Friday, October 19, 2012

Richmond Hill- a history lens

Twice a year I am blessed to join the Spiritual Life Team for the Southeastern District for a group retreat at Richmond Hill, Richmond, Va.  Richmond Hill is an ecumenical Christian community located in the historic monastery of the Sisters of the Visitation of Monte Maria on Church Hill in the center of Richmond. The mission of the community is to pray and work for the transformation of the metropolitan city.

A brief history gives added depth to the experience of staying here -- even if it is just 24 hours.

The land was deeded by King James to William Byrd of Westover
 who commissioned Col. William May to lay out a city on Richmond Hill in 1737.

Resting spot in the Gardens

This land lay largely undeveloped until Richmond 
was declared the capital of Virginia in 1779.
 Col. Richard Adams built an attractive mansion overlooking
 the James River and the Shockoe Valley in the mid 1780's.
 It quickly became a center of activity and guests included
 George Mason, Thomas Jefferson and Robert E. Lee. 
 William Taylor purchased the house in 1859
 and added extensive renovations. 
Richard Wilkins bought it in 1860
 as he moved to Richmond to educate his children.
  His son watched the destruction of Richmond
 from the cupola during the Civil War. 
 Soon after the war, the Wilkins family
 sold the Richmond Hill mansion to the Catholic Bishop.
The sisters of the Visitation came to the house in 1866, 
following the destruction of the city of Richmond.

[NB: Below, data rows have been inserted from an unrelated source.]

-- ==== Sys2Proof/Machine/Recovery.lean ====
section
/-! DEFINITION. The end of tasks (R239), and recovery: power-domain faults (R112, R438), control-core exceptions and
halts (R471, R473), fence timeouts (R459), the crash dump and ERR_CMD (R468, R477 to R483), ring heads (R486). -/

namespace Sys2Proof.Machine

/-! The end of a task. -/

/-- The end completion of a task, with its accounting record where its queue has a ring for them (R229, R230). -/
def endItem (s : State) (k : Task) (i : CplItem) : CplItem :=
  { i with
    last := true, expired := i.expired || k.expired, late := i.late || k.lateTicks != 0
    acct := if (getQueue s k.queue).acctBase = 0 then [] else taskRecord s k }

/-- TASK_END (R239): every envelope has its outcome and no core is held, and the last completion is produced; the
task ends as it is written. -/
def taskEnd (s : State) (t : Nat) : State :=
  match getTask s t with
  | none => s
  | some k => match k.held with
    | none => s
    | some i =>
      if k.fenced || !taskOver s t k then s
      else queueSettle (addLast (updTask s t fun k => { k with held := none }) k.queue (endItem s k i)) k.queue

/-- TASK_END (R239). -/
def execTaskEnd (task : Nat) (s : State) : Result := .next (taskEnd s task)

/-! Halts (R471, R473). -/

/-- ABORT of group `g` leaves the chip (R477). -/
def abortGroup (s : State) (g : Nat) : State :=
  match groupClearings s g with
  | n :: _ => sendAbort s n g none
  | [] =>
    if s.boot.solitary then s
    else if s.trl.up then raise (emit s (abortFrame s g)) (newRec s qsErrAborted 2 13 0 g s.boot.chip 0)
    else raise (updTrl s fun t => { t with unsent := t.unsent + 1 }) (newRec s qsTrlAbortUnsent 1 13 0 g 0 0)

/-- The clearings that a halt fences (R473). -/
def haltFences (s : State) : List Nat :=
  allClearings.filter fun n => match (getClr s n).st with
    | .closed | .opened | .quiescing | .quiet => true
    | .absent | .fenced | .resetting => false

/-- A halt with a cause (R473): the flag and the record, a fence of every clearing that serves, the dump, and an abort
for every valid ERR_AGROUP(n); a fence sends its own. -/
def halt (s : State) (c : Code) : State :=
  let s := raiseWide { s with err := { s.err with halted := true, cause := c } }
    (newRec s qsErrHalted 3 0 0 c.toNat 1 0) (definedClearings s)
  let fenced := haltFences s
  let s := triggerDump (forEach fenced s fun s n => beginFence s n 4) c
  forEach (allClearings.filter fun n => !fenced.contains n && wbit (tabGet 0 s.err.group n) 16) s fun s n =>
    sendAbort s n (field (tabGet 0 s.err.group n) 0 16) (some 0)

/-! Power faults (R112, R438). -/

/-- What a fault of domain `d` takes with it (R135, R145, R430, R438, R471). -/
def faultEffect (s : State) (d : Nat) : State :=
  if d < 64 then forEach (pairCores d) s fun s c => failCore s c 3
  else if d < 72 then forEach (groupEngines d) s fun s e => failEngine s e 3
  else if d = 79 then
    let s := trailOff s
    if s.boot.phase == .trail && !s.boot.solitary then startSolitary s 4
    else if running s then updBoot s fun b => { b with solitary := true }
    else s
  else if s.boot.phase == .rom || s.boot.phase == .power then stopBoot s 7 0 d
  else if d = 77 then requesterGone (requesterGone s 0x82) 0x83
  else halt s qsErrPowerFault

/-- Domain `d` faults, in the manner of detail1: 1 pwr_state 0b11, 2 pwr_fault, 3 no pwr_ack; it is treated as Off
(R112, R438). -/
def domainFault (s : State) (d how : Nat) : State :=
  let sev := if (72 ≤ d && d ≤ 76) || d = 78 then 3 else 1
  let st := if how = 1 then 3 else powerNum (getDom s d).st
  let s := raise s (newRec s qsErrPowerFault sev 6 d st how 0)
  let s := updCc s fun v => { v with faultSet := setBit v.faultSet d true }
  let s := updDom s d fun x => { x with fault := true, st := .off, req := none, cycle := false }
  faultEffect (domainDown s d) d

/-- POWER_FAULT (R112, R438). -/
def execPowerFault (d : Nat) (state3 : Bool) (s : State) : Result :=
  .next (heard s fun s => if d < 80 then domainFault s d (if state3 then 1 else 2) else s)

/-- POWER_ACK_TIMEOUT (R112): no pwr_ack within 1 ms of the request outstanding. -/
def execPowerAckTimeout (d : Nat) (s : State) : Result :=
  .next (heard s fun s => if d < 80 && (getDom s d).req.isSome then domainFault s d 3 else s)

/-! Control cores (R430, R471, R479). -/

/-- FW_EXCEPTION (R471): of control core 0 or 1 a halt; of 2 or 3 a dump, and domain 77 is cycled through Off. -/
def fwException (s : State) (t : FwTrap) : State :=
  if 4 ≤ t.core then s
  else
    let s := raise s (newRec s qsErrFwFault (if t.core ≤ 1 then 3 else 1) 9 t.core t.mcause.toNat t.mepc.toNat t.mtval.toNat)
    if t.core ≤ 1 then halt s qsErrFwFault
    else
      let s := triggerDump s qsErrFwFault
      let s := updDom s 77 fun x => { x with cycle := x.st != .off, target := .on }
      requesterGone (requesterGone s 0x82) 0x83

/-- FW_EXCEPTION (R471). -/
def execFwException (t : FwTrap) (s : State) : Result := .next (fwException s t)

/-! Fence timeouts (R459). -/

/-- An hp_i read of clearing `n`'s fence is still unanswered. -/
def hostLate (n : Nat) (kv : Nat × Option HostOut) : Bool :=
  match kv.2 with
  | some o => hostWaits o && o.n == n
  | none => false

/-- An fo_ request of clearing `n`'s fence is still unanswered. -/
def fabLate (n : Nat) (kv : Nat × Option FabOut) : Bool :=
  match kv.2 with
  | some o => fabWaits o && o.n == n
  | none => false

/-- The record of a fence timeout on the host port (source 4) or the fabric port (source 5). -/
def timeoutRec (s : State) (n : Nat) (x : ErrRec → ErrRec) (source count : Nat) : State :=
  if count = 0 then s else raise s (x { newRec s qsErrFenceTimeout 1 source 0 count 0 0 with clearing := some n })

/-- The access that waits for a quarantined tag is over. -/
def dropWaiting (s : State) (use : Option Nat) : State :=
  match use with
  | some id => dropAcc s id
  | none => s

/-- An hp_i tag is quarantined. -/
def quarantineHost (s : State) (t : Nat) : State :=
  match getHostOut s t with
  | none => s
  | some o =>
    let s := dropWaiting s (match o.use with
      | .acc id => some id
      | .ats _ _ _ _ | .lost _ _ | .dead => none)
    setHostOut s t (some { o with use := .dead })

/-- An fo_ tag is quarantined. -/
def quarantineFab (s : State) (t : Nat) : State :=
  match tabGet none s.xlt.fabOut t with
  | none => s
  | some o =>
    let s := dropWaiting s o.acc
    let s := match o.core with
      | some (c, g) => updCore s c fun k => { k with reqs := k.reqs.filter fun r => r.1 != g }
      | none => s
    setFabOut s t (some { o with core := none, acc := none })

/-- The hp_i and fo_ tags that `host` and `fab` name are quarantined, and recorded for clearing `n` and a context (R459). -/
def quarantine (s : State) (n : Nat) (x : ErrRec → ErrRec) (host : Nat × Option HostOut → Bool) (fab : Nat × Option FabOut → Bool) :
    State :=
  let hs := (s.xlt.hostOut.filter host).map (·.1)
  let fs := (s.xlt.fabOut.filter fab).map (·.1)
  let s := forEach fs (forEach hs s quarantineHost) quarantineFab
  timeoutRec (timeoutRec s n x 4 hs.length) n x 5 fs.length

/-- What still waits for an answer of a context that is torn down (R464). -/
def tornTimeout (n : Nat) (s : State) (c : Nat) : State :=
  let old := fun (d g : Nat) => d == c && g != (getCtx s c).gen
  quarantine s n (fun x => { x with ctx := some c })
    (fun kv => hostLate n kv && kv.2.any fun o => old o.ctx o.gen) (fun kv => fabLate n kv && kv.2.any fun o => old o.ctx o.gen)

/-- FENCE_TIMEOUT (R459): the fence of clearing `n`, or the teardown of each of its contexts (R464), stops waiting for host and
fabric answers. -/
def fenceTimeout (s : State) (n : Nat) : State :=
  if (getClr s n).st == .fenced then quarantine s n id (hostLate n) (fabLate n)
  else forEach ((ctxsOf s n).filter fun c => (getCtx s c).tearing) s (tornTimeout n)

/-- FENCE_TIMEOUT (R459). -/
def execFenceTimeout (n : Nat) (s : State) : Result := .next (fenceTimeout s n)

/-! The crash dump (R479, R482); what it holds is in Machine/Dump.lean. -/

/-- The writes of a host buffer by the physical function without a PASID, at most 4,096 B each and none across a 4 KiB
boundary (R69, R96, R482). -/
def hostWriteSpan : Nat → State → Nat → List Byte → State
  | 0, s, _, _ => s
  | fuel + 1, s, addr, bs =>
    if bs = [] then s
    else
      let k := 4096 - addr % 4096
      hostWriteSpan fuel (emit s (.hostWrite 0 none 0 addr (bs.take k))) (addr + k) (bs.drop k)

/-- DUMP_COPY_DONE (R482): every host write of the copy has been accepted. -/
def execErrDumpCopyDone (ok : Bool) (s : State) : Result :=
  .next (if ok && s.err.copying then { s with err := { s.err with copying := false, resDone := true } } else s)

/-! ERR_CMD (R468, R470, R477, R482, R483). -/

/-- ERR_RESULT shows whether the operation is done. -/
def errDone (d : Bool) (s : State) : State := { s with err := { s.err with resDone := d } }

/-- The effect of an ERR_CMD that is accepted. -/
def errEffect (s : State) (op unit group : Nat) : State :=
  match op with
  | 1 =>
    let s := triggerDump s Config.commandedDumpCause
    errDone false { s with err := { s.err with resBusy := true } }
  | 2 =>
    let s := hostWriteSpan (s.err.dump.length / 4096 + 2) s s.err.dumpDst.toNat s.err.dump
    errDone false { s with err := { s.err with copying := true } }
  | 3 => errDone true { s with err := { s.err with dumpValid := false, missed := 0 } }
  | 4 => errDone true (failCore s unit 4)
  | 5 => errDone true (failEngine s unit 4)
  | _ => errDone true (localAbort (abortGroup s group) group s.boot.chip)

/-- ERR_CMD: its fields, then what R470 and R482 refuse. -/
def errCommand (q : Requester) (w : Word) (s : State) : State :=
  globalCmd q s fun s =>
    let op := field w 0 4
    let unit := field w 8 7
    let group := field w 32 16
    let r := checked
      [(noBits w (bitsFrom 4 7 ||| bitsFrom 15 31 ||| bitsFrom 48 63), qsReservedNonzero),
       (1 ≤ op && op ≤ 6 && (op == 4 || (op == 5 && unit < 64) || unit == 0) && (op == 6 || group == 0), qsIllegalValue),
       (op != 1 || !(s.err.dumpValid || s.err.dumpBusy), qsErrDumpHeld), (op != 2 || !s.err.dumpBusy, qsErrDumpHeld),
       (!(op == 2 || op == 3) || s.err.dumpValid, qsErrDumpNone), (op != 4 || !coreFailed s unit, qsErrUnitFailed),
       (op != 5 || !engineFailed s unit, qsErrUnitFailed)]
      s fun _ => errEffect s op unit group
    let refused := r.1 != qsOk
    (r.1, { r.2 with err := { r.2.err with resCode := r.1, resDone := refused || r.2.err.resDone } })

/-- DUMP (R479, R482). -/
def execErrDump (q : Requester) (w : Word) (s : State) : Result := .next (errCommand q (putField w 0 4 1) s)

/-- DUMP_COPY (R482). -/
def execErrDumpCopy (q : Requester) (w : Word) (s : State) : Result := .next (errCommand q (putField w 0 4 2) s)

/-- DUMP_RELEASE (R482). -/
def execErrDumpRelease (q : Requester) (w : Word) (s : State) : Result := .next (errCommand q (putField w 0 4 3) s)

/-- FAIL_CORE (R468). -/
def execErrFailCore (q : Requester) (w : Word) (s : State) : Result := .next (errCommand q (putField w 0 4 4) s)

/-- FAIL_ENGINE (R468). -/
def execErrFailEngine (q : Requester) (w : Word) (s : State) : Result := .next (errCommand q (putField w 0 4 5) s)

/-- ABORT (R477, R478). -/
def execErrAbort (q : Requester) (w : Word) (s : State) : Result := .next (errCommand q (putField w 0 4 6) s)

/-- ERR_WABORT (R477, R478, R486). -/
def wabortWrite (q : Requester) (n : Nat) (w : Word) (s : State) : State :=
  windowCmd q n s fun s =>
    let g := tabGet 0 s.err.group n
    checked
      [(noBits w (bitsFrom 1 63), qsReservedNonzero), (wbit w 0, qsIllegalValue), (defined s n, qsClrAbsent), (wbit g 16, qsErrNoGroup)]
      s fun _ => localAbort (sendAbort s n (field g 0 16) none) (field g 0 16) s.boot.chip

/-- ERR_WABORT (R477). -/
def execErrWabort (q : Requester) (n : Nat) (w : Word) (s : State) : Result := .next (wabortWrite q n w s)

/-! Ring heads (R486). -/

/-- A head of ring `k`: it may neither move back nor past tail. -/
def headWrite (s : State) (k : Nat) (v : Nat) : Checked :=
  let g := getRing s k
  checked [(u32sub v g.head ≤ u32sub g.tail g.head, qsErrRingRange)] s fun _ => updRing s k fun g => { g with head := v }

/-- RING_HEAD_WRITE: ERR_GPTR, or ERR_WPTR of window `n` (R483, R485, R486). -/
def ringHead (q : Requester) (n : Option Nat) (w : Word) (s : State) : State :=
  anyWindowCmd q n s fun s => headWrite s (n.getD globalRing) (field w 0 32)

/-- RING_HEAD_WRITE (R486). -/
def execRingHeadWrite (q : Requester) (n : Option Nat) (w : Word) (s : State) : Result := .next (ringHead q n w s)

end Sys2Proof.Machine
end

Watering Cans for the Gardener
Garden Views

 It became a school for girls
 and they inaugurated daily prayer for the city
 and the needs of its citizens.
The school prospered
 and a new chapel was built in 1894.

The Chapel

Chapel Windows at Richmond Hill

Glorious windows

A restoration completed in 2004 brought back the gold leaf
and the verse from Psalm 127 gives purpose to the sacred space.
"Unless the Lord watches over the city, the watchman keeps vigil in vain."

 Soon after, in 1900 a new wall was gifted to enclose the grounds
 of the monastery and the school. 
A new dormitory was built and sometime in 1928 or 1929,
 the Adams Mansion was taken down.
 ( a part of the complex but not the
 Adams- Taylor house that remains there)

 Soon after this, the school was closed.
  A new dormitory building became the space for the sisters
 to fully engage in the contemplative live of prayer and work.
 The original cupola was removed in 1955
 following a lightning strike at nearby Trinity Methodist.

The old monastery fell in maintenance and repair problems.
The sisters moved to a new site in Rockville, MD.
 No developers wanted the site.

A non-profit group was formed in 1986
 to raise money and purchase Richmond Hill. 
In answer to their prayers, 
the group was able to purchased Richmond Hill in Nov. 1987.
 It opened it in Fall 1989.
 The turn of the century brought renewed concerns
 for using the space in modern ways.
  Work was begun in 2004 on an $8 million renovation. 
The cupola was restored.
 A bookstore, elevator and a large meeting room were added.

This week as I moved from chapel, to garden, to dormitory - 
I think a hush of history followed my footsteps

 and brought a quiet whisper to my spirit. 
And I marked the spot.

history source-
a brief history of Richmond HIll
 by Benjamin P. Campbell.- Dec. 2007.